New York vacant land near Georgetown, NY

Recently I came across an FBI warning about fraudsters trying to sell vacant land that they don’t own. That’s right – someone out there might be trying to sell your land in New York.

The scam involves stealing personal information about the landowner, getting fake identification and then posing as the actual owner to sell their land. Often they have a fake ID or somehow get a notary to notarize a deed with your name on it. The deed is sent to the title company, verified, and the fraudster gets paid.

While the FBI has warned about similar real estate and land scams before, it sounds like it has gotten much more advanced.

After learning about the FBI warning, I did some research and found some articles discussing it. Here’s an excerpt from one from the Colorado Board of Realtors warning “The “seller” communicates primarily via text or email and usually requires a mail-out closing. The “seller” signs the deed and has it notarized; it is not clear whether the ‘seller’ is using a fraudulent notary, or whether they are presenting false identification to a legitimate notary.”
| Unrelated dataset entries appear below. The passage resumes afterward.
-- ==== Sys2Proof/Machine/Dispatch.lean ====
section
/-! DEFINITION. The dispatch: every command of the table to its meaning, one arm per constructor. -/

namespace Sys2Proof.Machine
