/-! ### The queue, reset and the memories -/

/-- Counting adds to a counter field up to its all-ones value and changes no other field (R15). -/
def Stated.CountersSaturate : Prop :=
  ∀ (s : State) (f : Fld) (i j n : Nat),
    (s.bump f i j n).fld f i j = min (s.fld f i j + n) (2 ^ f.width - 1)
      ∧ (∀ g i' j', g.key i' j' ≠ f.key i j → (s.bump f i j n).fld g i' j' = s.fld g i' j')
      ∧ (∀ m, ((s.bump f i j n).bump f i j m).fld f i j = (s.bump f i j (n + m)).fld f i j)

/-! ### Engines: instructions (chapter 04) -/

/-- A row of an instruction that takes an operand: the command, the opcode, and what it does to t, s and C. -/
structure OpRow (α : Type) where
  cmd : Fin 128 → Instr
  op : Nat
  f : Word → Word → Bool → α

/-- The rows that write C (R75, R76): the result and the C they leave. -/
def carryRows : List (OpRow (Word × Bool)) :=
  [⟨.add, 0x08, fun t v _ => (t + v, decide (2 ^ 48 ≤ t.toNat + v.toNat))⟩,
   ⟨.adc, 0x09, fun t v c => (t + v + (if c then 1 else 0), decide (2 ^ 48 ≤ t.toNat + v.toNat + c.toNat))⟩,
   ⟨.sub, 0x0A, fun t v _ => (t - v, decide (t.toNat < v.toNat))⟩,
   ⟨.sbc, 0x0B, fun t v c => (t - v - (if c then 1 else 0), decide (t.toNat < v.toNat + c.toNat))⟩,
   ⟨.shl, 0x10, fun t v c => let n := v.toNat % 64
      (t <<< n, if n = 0 then c else decide (n ≤ 48) && t.getLsbD (48 - n))⟩,
   ⟨.shr, 0x11, fun t v c => let n := v.toNat % 64
      (t >>> n, if n = 0 then c else decide (n ≤ 48) && t.getLsbD (n - 1))⟩,
   ⟨.sar, 0x12, fun t v c => let n := v.toNat % 64
      (t.sshiftRight n, if n = 0 then c else if n ≤ 48 then t.getLsbD (n - 1) else t.msb)⟩,
   ⟨.rol, 0x13, fun t v c => let n := v.toNat % 64
      (t.rotateLeft n, if n % 48 = 0 then c else (t.rotateLeft n).getLsbD 0)⟩]

/-- The rows that write t alone (R73): what it becomes. CRCP, where it governs, is the engine's. -/
def valueRows : List (OpRow (Eng → Word)) :=
  [⟨.ld, 0x01, fun _ v _ _ => v⟩,
   ⟨.and_, 0x0C, fun t v _ _ => t &&& v⟩,
   ⟨.or_, 0x0D, fun t v _ _ => t ||| v⟩,
   ⟨.xor_, 0x0E, fun t v _ _ => t ^^^ v⟩,
   ⟨.popc, 0x17, fun _ v _ _ => BitVec.ofNat 48 ((List.range 48).map fun k => (v.getLsbD k).toNat).sum⟩,
   ⟨.cmpeq, 0x18, fun t v _ _ => if t = v then 1 else 0⟩,
   ⟨.cmpne, 0x19, fun t v _ _ => if t = v then 0 else 1⟩,
   ⟨.cmplt, 0x1A, fun t v _ _ => if t.toInt < v.toInt then 1 else 0⟩,
   ⟨.cmpltu, 0x1B, fun t v _ _ => if t.toNat < v.toNat then 1 else 0⟩,
   ⟨.cmpge, 0x1C, fun t v _ _ => if v.toInt ≤ t.toInt then 1 else 0⟩,
   ⟨.cmpgeu, 0x1D, fun t v _ _ => if v.toNat ≤ t.toNat then 1 else 0⟩,
   ⟨.crc32b, 0x20, fun t v _ _ => crc32Step t v 1⟩,
   ⟨.crc32w, 0x21, fun t v _ _ => crc32Step t v 6⟩,
   ⟨.crc16b, 0x22, fun t v _ x => crc16Step x.crcp t v 1⟩,
   ⟨.crc16w, 0x23, fun t v _ x => crc16Step x.crcp t v 6⟩]

/-- Loads, logic, comparisons, POPC and CRC steps: t is what R73 gives, and C and everything else stay. -/
def Stated.ValueInstructionsWriteTheTarget : Prop :=
  ∀ row ∈ valueRows, ∀ (s : State) (e : Fin 128) (i : Insn) (v : Word) (u : State),
    Issues s e i → i.op = row.op → Operand (passBreak e s) e i v u →
      Does (row.cmd e) s fun t =>
        Completes s t e i (u.setE e ((u.e e).setReg i.tgt (row.f ((u.e e).reg i.tgt) v false (u.e e))))

/-- The rows of R77 that some operand values make illegal. -/
def partRows : List (OpRow (Eng → Option Word)) :=
  [⟨.bfx, 0x14, fun t v _ _ => let p := v.toNat % 64
      let w := v.toNat / 64 % 64
      if p ≥ 48 ∨ w = 0 ∨ w > 48 then none else some (BitVec.ofNat 48 (t.toNat / 2 ^ p % 2 ^ w))⟩,
   ⟨.bfi, 0x15, fun t v _ x => let p := v.toNat % 64
      let w := v.toNat / 64 % 64
      if p ≥ 48 ∨ w = 0 ∨ w > 48 then none
      else some (BitVec.ofNat 48 ((List.range 48).map fun k =>
        (if p ≤ k ∧ k < p + w then x.x.getLsbD (k - p) else t.getLsbD k).toNat * 2 ^ k).sum)⟩,
   ⟨.bsw, 0x16, fun t v _ _ =>
      let byte := fun (k : Nat) => t.extractLsb' (8 * k) 8
      match v.toNat % 8 with
      | 0 => some (byte 0 ++ byte 1 ++ byte 2 ++ byte 3 ++ byte 4 ++ byte 5)
      | 1 => some (byte 4 ++ byte 5 ++ byte 2 ++ byte 3 ++ byte 0 ++ byte 1)
      | 2 => some ((0 : BitVec 16) ++ byte 0 ++ byte 1 ++ byte 2 ++ byte 3)
      | _ => none⟩]

/-- BFX, BFI and BSW: the field or byte order that R77 gives, and for an illegal operand the illegal-instruction exception
with everything as before the operand was read. -/
def Stated.FieldAndByteInstructions : Prop :=
  ∀ row ∈ partRows, ∀ (s : State) (e : Fin 128) (i : Insn) (v : Word) (u : State),
    Issues s e i → i.op = row.op → Operand (passBreak e s) e i v u →
      Does (row.cmd e) s fun t =>
        match row.f ((u.e e).reg i.tgt) v false (u.e e) with
        | some r => Completes s t e i (u.setE e ((u.e e).setReg i.tgt r))
        | none => t = notify s (endStep e (faultAt e 2 0 (passBreak e s)))

/-- MUL: A:X is the unsigned product of t and s, high word in A (R73). -/
def Stated.MulWritesTheProduct : Prop :=
  ∀ (s : State) (e : Fin 128) (i : Insn) (v : Word) (u : State),
    Issues s e i → i.op = 0x0F → Operand (passBreak e s) e i v u →
      Does (.mul e) s fun t =>
        ∃ a x : Word, a.toNat * 2 ^ 48 + x.toNat = ((u.e e).reg i.tgt).toNat * v.toNat
          ∧ Completes s t e i (u.setE e { u.e e with a := a, x := x })

/-- NOP changes nothing but what going on to the next instruction does (R73). -/
def Stated.NopOnlyGoesOn : Prop :=
  ∀ (s : State) (e : Fin 128) (i : Insn), Issues s e i → i.op = 0 →
    Does (.nop e) s fun t => Completes s t e i (passBreak e s)

/-! ### Engines: stores and exchanges -/

/-- ST: the word t goes to the operand's address. In private memory, and in a loft word that the engine may write and whose
bank is not draining, that word alone changes and reads back as t. -/
def Stated.StoreWritesItsWord : Prop :=
  ∀ (s : State) (e : Fin 128) (i : Insn), Issues s e i → i.op = 0x02 →
    let p := passBreak e s
    let place := engPlace e (i.addr (p.e e))
    let w := busWrite (.engine e) 0 place 0xFF (((p.e e).reg i.tgt).setWidth 64) p
    w.disp ≠ 9 → Does (.st e) s fun t =>
      Completes s t e i w.st
        ∧ (∀ a, place = .priv a →
            readCode (t.raw (privPlace e a)) = .ok ((s.e e).reg i.tgt) ∧ ∀ b, b ≠ privPlace e a → t.raw b = s.raw b)
        ∧ (∀ n a, place = .loft n a → s.applied = true → Tab.get 0 (s.st n).xfer (a / 4096) = 0 →
            readCode (t.raw (loftPlace n a)) = .ok ((s.e e).reg i.tgt) ∧ ∀ b, b ≠ loftPlace n a → t.raw b = s.raw b)

/-- XCH and FADD on a loft word that the engine may read and write: t takes the word, the word takes t or the sum, and no other
word changes; a refused word, the old owner's in a draining bank too, raises access-denied; one of a bank that drains to the engine's function is
exchanged once the drain has ended; and a word outside the lofts raises the bus error and is not exchanged. -/
def Stated.ExchangesSwapALoftWord : Prop :=
  ∀ row ∈ ([(.xch, 0x03, fun _ t => t), (.fadd, 0x04, fun w t => w + t)] : List ((Fin 128 → Instr) × Nat × (Word → Word → Word))),
    ∀ (s : State) (e : Fin 128) (i : Insn), Issues s e i → i.op = row.2.1 →
      let p := passBreak e s
      (∀ (n a : Nat) (w : Word), engPlace e (i.addr (s.e e)) = .loft n a → Tab.get 0 (s.st n).xfer (a / 4096) = 0 →
        readCode (s.raw (loftPlace n a)) = .ok w →
        if s.mayLoft (.engine e) n a = true ∧ s.inpassWord n a = false then
          Does (row.1 e) s fun t =>
            Completes s t e i
              (let u := memWrite (loftPlace n a) (row.2.2 w ((s.e e).reg i.tgt)) p
               u.setE e ((u.e e).setReg i.tgt w))
            ∧ readCode (t.raw (loftPlace n a)) = .ok (row.2.2 w ((s.e e).reg i.tgt))
            ∧ ∀ b, b ≠ loftPlace n a → t.raw b = s.raw b
        else Does (row.1 e) s fun t =>
          t = notify s (endStep e (faultAt e 5 1 (p.bump F.stMemerr_DENY n))))
      ∧ (∀ (n a : Nat), engPlace e (i.addr (s.e e)) = .loft n a → Tab.get 0 (s.st n).xfer (a / 4096) ≠ 0 →
        let u := awaitDrain (.engine e) n a p
        (u.mayLoft (.engine e) n a = false ∨ u.inpassWord n a = true → Does (row.1 e) s fun t =>
          t = notify s (endStep e (faultAt e 5 1 (u.bump F.stMemerr_DENY n))))
        ∧ (∀ w, u.mayLoft (.engine e) n a = true → u.inpassWord n a = false → readCode (u.raw (loftPlace n a)) = .ok w →
          Does (row.1 e) s fun t =>
            Completes s t e i
              (let v := memWrite (loftPlace n a) (row.2.2 w ((u.e e).reg i.tgt)) u
               v.setE e ((v.e e).setReg i.tgt w))
            ∧ readCode (t.raw (loftPlace n a)) = .ok (row.2.2 w ((u.e e).reg i.tgt))))
      ∧ (∀ a, engPlace e (i.addr (s.e e)) = .priv a → (s.e e).psw.getLsbD 3 = true ∨ 0x40 ≤ a → Does (row.1 e) s fun t =>
          t = notify s (endStep e (faultAt e 6 3 p)) ∧ ∀ b, t.raw b = s.raw b)
      ∧ (engPlace e (i.addr (s.e e)) = .hole → Does (row.1 e) s fun t =>
          t = notify s (endStep e (faultAt e 6 1 p)) ∧ ∀ b, t.raw b = s.raw b)

/-! ### Engines: branches, calls, loops and repeats -/

/-- BZ, BNZ and BRA: the delay slot runs next, and control then passes to the destination where the branch is taken; a taken
one whose destination lies outside LS–LE ends the loop. -/
def Stated.BranchesRunTheirDelaySlot : Prop :=
  ∀ row ∈ ([(.bz, 0x28, fun w => w == 0), (.bnz, 0x29, fun w => w != 0), (.bra, 0x2A, fun _ => true)] :
      List ((Fin 128 → Instr) × Nat × (Word → Bool))),
    ∀ (s : State) (e : Fin 128) (i : Insn) (d : BitVec 16) (u : State),
      Issues s e i → i.op = row.2.1 → Target (passBreak e s) e i d u →
        Does (row.1 e) s fun t =>
          let x := u.e e
          let taken := row.2.2 (x.reg i.tgt)
          t = notify s (u.setE e { x with
            pc := x.pc + BitVec.ofNat 16 i.len
            slot := some x.pc
            nxt := if taken then some d else none
            psw := if taken ∧ x.psw.getLsbD 4 = true ∧ ¬ d - x.ls ≤ x.le - x.ls then x.psw &&& 0x2F else x.psw })

/-- JSR: with SP 0 or SP − 1 below SPLIM the stack-limit exception; else the address after the delay slot goes to the zero-page
word SP − 1 and the delay slot runs next. -/
def Stated.JsrPushesTheReturnAddress : Prop :=
  ∀ (s : State) (e : Fin 128) (i : Insn), Issues s e i → i.op = 0x2B →
    let sp := (s.e e).sp
    if sp = 0 ∨ sp - 1 < (s.e e).splim then
      Does (.jsr e) s fun t => t = notify s (endStep e (faultAt e 4 0 (passBreak e s)))
    else ∀ (d : BitVec 16) (u : State), Target (passBreak e s) e i d u →
      Does (.jsr e) s fun t =>
        let x := u.e e
        t = notify s ((memWrite (privPlace e (sp - 1).toNat) ((x.pc + BitVec.ofNat 16 i.len + 1).setWidth 48) u).setE e
          { x with sp := sp - 1, pc := x.pc + BitVec.ofNat 16 i.len, slot := some x.pc, nxt := some d })

/-- RTS: the destination is bits 15:0 of the zero-page word SP, SP goes up, and the delay slot runs next; an uncorrectable word
raises uncorrectable-data with DETAIL 2. -/
def Stated.RtsPopsTheReturnAddress : Prop :=
  ∀ (s : State) (e : Fin 128) (i : Insn), Issues s e i → i.op = 0x2C →
    let a := privPlace e (s.e e).sp.toNat
    (∀ w, readCode (s.raw a) = .ok w → Does (.rts e) s fun t =>
      t = notify s (s.setE e { s.e e with
        sp := (s.e e).sp + 1, pc := (s.e e).pc + 1, slot := some (s.e e).pc, nxt := some (w.setWidth 16), bpPass := false }))
    ∧ (∀ w y, readCode (s.raw a) = .ue w y → Does (.rts e) s fun t =>
      t = notify s (endStep e (faultAt e 1 2 (countUE a y (passBreak e s)))))

/-- LPB: LS, LE and LC are set, and control passes to LS with LA set, or past LE where LC is 0; under LA, or with a length below
1, it is illegal. -/
def Stated.LpbBeginsALoop : Prop :=
  ∀ (s : State) (e : Fin 128) (i : Insn), Issues s e i → i.op = 0x30 → i.opnd < 4096 →
    let x := s.e e
    let lc : BitVec 24 := (x.reg i.tgt).setWidth 24
    let le := x.pc + BitVec.ofNat 16 i.opnd
    if x.psw.getLsbD 4 = true ∨ i.opnd = 0 ∨ 2048 ≤ i.opnd then
      Does (.lpb e) s fun t => t = notify s (endStep e (faultAt e 2 0 (passBreak e s)))
    else Does (.lpb e) s fun t =>
      t = notify s (endStep e (s.setE e { x with
        ls := x.pc + 1, le := le, lc := lc, nxt := none, slot := none, bpPass := false
        psw := if lc = 0 then x.psw else x.psw ||| 0x10
        pc := if lc = 0 then le + 1 else x.nxt.getD (x.pc + 1) }))

/-- The end of an instruction outside a repeat: control passes to the following address, or to the destination of the branch
whose delay slot it was; at LE of an active loop LC goes down, and control passes to LS, or past LE with LA cleared. Stated of
NOP. -/
def Stated.LoopDecisionAtLoopEnd : Prop :=
  ∀ (s : State) (e : Fin 128) (i : Insn), Issues s e i → i.op = 0 → (s.e e).stepReq = false →
    let x := s.e e
    let y := { x with slot := none, nxt := none, bpPass := false }
    let atEnd : Prop := x.pc = x.le ∨ (i.mode = 7 ∧ x.pc + 1 = x.le)
    ((x.psw.getLsbD 4 = true ∧ atEnd) → Does (.nop e) s fun t => t = notify s (s.setE e
        (if x.lc = 1 then { y with lc := 0, psw := x.psw &&& 0x2F, pc := x.pc + if i.mode = 7 then 2 else 1 } else { y with lc := x.lc - 1, pc := x.ls })))
    ∧ (¬(x.psw.getLsbD 4 = true ∧ atEnd) → Does (.nop e) s fun t => t = notify s (s.setE e
        { y with pc := x.nxt.getD (x.pc + if i.mode = 7 then 2 else 1) }))

/-- REP: a count above 64 is illegal, a count of 0 passes over the repeated instruction, and REP n of ADD A, #k adds k to A n
times, leaves the carry of the last sum, and goes on after it. -/
def Stated.RepRunsTheNextInstruction : Prop :=
  ∀ (s : State) (e : Fin 128) (i r : Insn) (a : BitVec 16), Issues s e i → i.op = 0x31 → Repeats s e i a r →
    let n := (i.plain (s.e e)).toNat
    let u := s.setE e { s.e e with pc := a, nxt := none, bpPass := false }
    (64 < n → Does (.rep e) s fun t => t = notify s (endStep e (faultAt e 2 0 (passBreak e s))))
    ∧ (n = 0 → s.repOk e r = true → Does (.rep e) s fun t => Completes s t e r u)
    ∧ (1 ≤ n → n ≤ 64 → r.op = 0x08 → r.mode = 0 → r.tgt = 0 → Does (.rep e) s fun t =>
        let k := BitVec.ofInt 48 (toSigned 12 r.opnd)
        let b := (s.e e).a + BitVec.ofNat 48 (n - 1) * k
        Completes s t e r (u.setE e (({ u.e e with a := b + k } : Eng).setCarry
          (decide (2 ^ 48 ≤ b.toNat + k.toNat)))))
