@[simp] theorem State.setPulse_pending (s : State) (n : Nat) (x : PgS) : (s.setPulse n x).pending = s.pending := rfl
@[simp] theorem State.setPulse_tick (s : State) (n : Nat) (x : PgS) : (s.setPulse n x).tick = s.tick := rfl
@[simp] theorem State.setPulse_tkBase (s : State) (n : Nat) (x : PgS) : (s.setPulse n x).tkBase = s.tkBase := rfl
@[simp] theorem State.setPulse_period (s : State) (n : Nat) (x : PgS) : (s.setPulse n x).period = s.period := rfl
@[simp] theorem State.setPulse_fresh (s : State) (n : Nat) (x : PgS) : (s.setPulse n x).fresh = s.fresh := rfl
@[simp] theorem State.setPulse_act (s : State) (n : Nat) (x : PgS) : (s.setPulse n x).act = s.act := rfl
@[simp] theorem State.setPulse_shd (s : State) (n : Nat) (x : PgS) : (s.setPulse n x).shd = s.shd := rfl
@[simp] theorem State.setPulse_cap (s : State) (n : Nat) (x : PgS) : (s.setPulse n x).cap = s.cap := rfl
@[simp] theorem State.setPulse_lay (s : State) (n : Nat) (x : PgS) : (s.setPulse n x).lay = s.lay := rfl
@[simp] theorem State.setPulse_heldGo (s : State) (n : Nat) (x : PgS) : (s.setPulse n x).heldGo = s.heldGo := rfl
@[simp] theorem State.setPulse_loft (s : State) (n : Nat) (x : PgS) : (s.setPulse n x).loft = s.loft := rfl
@[simp] theorem State.setPulse_code (s : State) (n : Nat) (x : PgS) : (s.setPulse n x).code = s.code := rfl
@[simp] theorem State.setPulse_priv (s : State) (n : Nat) (x : PgS) : (s.setPulse n x).priv = s.priv := rfl
@[simp] theorem State.setPulse_mg (s : State) (n : Nat) (x : PgS) : (s.setPulse n x).mg = s.mg := rfl
@[simp] theorem State.setPulse_stage (s : State) (n : Nat) (x : PgS) : (s.setPulse n x).stage = s.stage := rfl
@[simp] theorem State.setPulse_scrub (s : State) (n : Nat) (x : PgS) : (s.setPulse n x).scrub = s.scrub := rfl
@[simp] theorem State.setPulse_lost (s : State) (n : Nat) (x : PgS) : (s.setPulse n x).lost = s.lost := rfl
@[simp] theorem State.setPulse_flash (s : State) (n : Nat) (x : PgS) : (s.setPulse n x).flash = s.flash := rfl
@[simp] theorem State.setPulse_eng (s : State) (n : Nat) (x : PgS) : (s.setPulse n x).eng = s.eng := rfl
@[simp] theorem State.setPulse_stb (s : State) (n : Nat) (x : PgS) : (s.setPulse n x).stb = s.stb := rfl
@[simp] theorem State.setPulse_fns (s : State) (n : Nat) (x : PgS) : (s.setPulse n x).fns = s.fns := rfl
@[simp] theorem State.setPulse_pairs (s : State) (n : Nat) (x : PgS) : (s.setPulse n x).pairs = s.pairs := rfl
@[simp] theorem State.setPulse_ic (s : State) (n : Nat) (x : PgS) : (s.setPulse n x).ic = s.ic := rfl
@[simp] theorem State.setPulse_rgn (s : State) (n : Nat) (x : PgS) : (s.setPulse n x).rgn = s.rgn := rfl
@[simp] theorem State.setPulse_lastInst (s : State) (n : Nat) (x : PgS) : (s.setPulse n x).lastInst = s.lastInst := rfl
@[simp] theorem State.setPulse_seenInst (s : State) (n : Nat) (x : PgS) : (s.setPulse n x).seenInst = s.seenInst := rfl
@[simp] theorem State.setPulse_jumpDue (s : State) (n : Nat) (x : PgS) : (s.setPulse n x).jumpDue = s.jumpDue := rfl
@[simp] theorem State.setPulse_ports (s : State) (n : Nat) (x : PgS) : (s.setPulse n x).ports = s.ports := rfl
@[simp] theorem State.setPulse_dirs (s : State) (n : Nat) (x : PgS) : (s.setPulse n x).dirs = s.dirs := rfl
@[simp] theorem State.setPulse_yard (s : State) (n : Nat) (x : PgS) : (s.setPulse n x).yard = s.yard := rfl
@[simp] theorem State.setPulse_tc (s : State) (n : Nat) (x : PgS) : (s.setPulse n x).tc = s.tc := rfl
@[simp] theorem State.setPulse_steps (s : State) (n : Nat) (x : PgS) : (s.setPulse n x).steps = s.steps := rfl
@[simp] theorem State.setPulse_steppedAt (s : State) (n : Nat) (x : PgS) : (s.setPulse n x).steppedAt = s.steppedAt := rfl
@[simp] theorem State.setPulse_sv (s : State) (n : Nat) (x : PgS) : (s.setPulse n x).sv = s.sv := rfl
@[simp] theorem State.setPulse_refs (s : State) (n : Nat) (x : PgS) : (s.setPulse n x).refs = s.refs := rfl
@[simp] theorem State.setPulse_pd (s : State) (n : Nat) (x : PgS) : (s.setPulse n x).pd = s.pd := rfl
@[simp] theorem State.setPulse_can (s : State) (n : Nat) (x : PgS) : (s.setPulse n x).can = s.can := rfl
@[simp] theorem State.setPulse_pm (s : State) (n : Nat) (x : PgS) : (s.setPulse n x).pm = s.pm := rfl
@[simp] theorem State.setPulse_pins (s : State) (n : Nat) (x : PgS) : (s.setPulse n x).pins = s.pins := rfl
@[simp] theorem State.setPulse_pinPast (s : State) (n : Nat) (x : PgS) : (s.setPulse n x).pinPast = s.pinPast := rfl
@[simp] theorem State.setPulse_flagAt (s : State) (n : Nat) (x : PgS) : (s.setPulse n x).flagAt = s.flagAt := rfl
@[simp] theorem State.setPulse_tw (s : State) (n : Nat) (x : PgS) : (s.setPulse n x).tw = s.tw := rfl
@[simp] theorem State.setPulse_pw (s : State) (n : Nat) (x : PgS) : (s.setPulse n x).pw = s.pw := rfl
@[simp] theorem State.setPulse_boot (s : State) (n : Nat) (x : PgS) : (s.setPulse n x).boot = s.boot := rfl
@[simp] theorem State.setPulse_host (s : State) (n : Nat) (x : PgS) : (s.setPulse n x).host = s.host := rfl
@[simp] theorem State.setPulse_out (s : State) (n : Nat) (x : PgS) : (s.setPulse n x).out = s.out := rfl
@[simp] theorem State.setPulse_fld_get (s : State) (n : Nat) (x : PgS) (g : Fld) (a b : Nat) : (s.setPulse n x).fld g a b = s.fld g a b := rfl
@[simp] theorem State.setPulse_on_get (s : State) (n : Nat) (x : PgS) (g : Fld) (a b : Nat) : (s.setPulse n x).on g a b = s.on g a b := rfl
@[simp] theorem State.setPulse_shadow_get (s : State) (n : Nat) (x : PgS) (g : Fld) (a b : Nat) : (s.setPulse n x).shadow g a b = s.shadow g a b := rfl
@[simp] theorem State.setPulse_e_get (s : State) (n : Nat) (x : PgS) (a : Nat) : (s.setPulse n x).e a = s.e a := rfl
@[simp] theorem State.setPulse_st_get (s : State) (n : Nat) (x : PgS) (a : Nat) : (s.setPulse n x).st a = s.st a := rfl
@[simp] theorem State.setPulse_fn_get (s : State) (n : Nat) (x : PgS) (a : Nat) : (s.setPulse n x).fn a = s.fn a := rfl
@[simp] theorem State.setPulse_pair_get (s : State) (n : Nat) (x : PgS) (a : Nat) : (s.setPulse n x).pair a = s.pair a := rfl
@[simp] theorem State.setPulse_icT_get (s : State) (n : Nat) (x : PgS) (a : Nat) : (s.setPulse n x).icT a = s.icT a := rfl
@[simp] theorem State.setPulse_rg_get (s : State) (n : Nat) (x : PgS) (a : Nat) : (s.setPulse n x).rg a = s.rg a := rfl
@[simp] theorem State.setPulse_port_get (s : State) (n : Nat) (x : PgS) (a : Nat) : (s.setPulse n x).port a = s.port a := rfl
@[simp] theorem State.setPulse_dir_get (s : State) (n : Nat) (x : PgS) (a b : Nat) : (s.setPulse n x).dir a b = s.dir a b := rfl
@[simp] theorem State.setPulse_ctr_get (s : State) (n : Nat) (x : PgS) (a : Nat) : (s.setPulse n x).ctr a = s.ctr a := rfl
@[simp] theorem State.setPulse_servo_get (s : State) (n : Nat) (x : PgS) (a : Nat) : (s.setPulse n x).servo a = s.servo a := rfl
@[simp] theorem State.setPulse_cn_get (s : State) (n : Nat) (x : PgS) (a : Nat) : (s.setPulse n x).cn a = s.cn a := rfl
@[simp] theorem State.setPulse_mach_get (s : State) (n : Nat) (x : PgS) (a b : Nat) : (s.setPulse n x).mach a b = s.mach a b := rfl
@[simp] theorem State.setPulse_pin_get (s : State) (n : Nat) (x : PgS) (a : Nat) : (s.setPulse n x).pin a = s.pin a := rfl
@[simp] theorem State.setPulse_clocksOn_get (s : State) (n : Nat) (x : PgS)  : (s.setPulse n x).clocksOn = s.clocksOn := rfl
@[simp] theorem State.setPulse_awake_get (s : State) (n : Nat) (x : PgS) (a : Nat) : (s.setPulse n x).awake a = s.awake a := rfl
@[simp] theorem State.setPulse_tk_get (s : State) (n : Nat) (x : PgS)  : (s.setPulse n x).tk = s.tk := rfl
@[simp] theorem State.setPulse_flashAt_get (s : State) (n : Nat) (x : PgS) (a : Nat) : (s.setPulse n x).flashAt a = s.flashAt a := rfl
Another land buyer experienced this exact scenario – except the notary thankfully saw that the fraudster’s ID didn’t match the name on the deed, so they refused to notarize the deed. In another case, a person was selling a property they had purchased through a title company, which then turned out that the original “seller” was a fraudster with a fake ID.

Thankfully, land in New York (any real estate in New York) is required to be closed through an attorney – hopefully weeding out many would-be fraudsters from even attempting to sell your land, but no state is immune if someone is forging a deed or using a fake ID.

How do you protect yourself from some fraudster trying to sell your vacant land in New York? 

First off, only the person (or people) on the deed / title of the land are the ones who can legally sell it. Even if someone did manage to impersonate, sign/notarize a deed as you, and take money from a buyer for YOUR land, it’s still YOUR land.

However, you can’t prevent someone from trying to sell your land. And since it’s vacant land – you’re most likely not going to be there to see if someone is trying to do some work on it – like clearing some trees, heck, even trying to sell your timber from your land.

The good news is that in New York state, many county clerks have implemented a fraud notification system for real estate, where you can sign up for notifications if any document is recorded that affects your land – I highly encourage you to sign up for this if you own land in New York. This means that if someone was to record a fraudulent deed, you’d be notified. The process is very straightforward, you select your county, add your name and email, then the system sends you an email to verify the email address.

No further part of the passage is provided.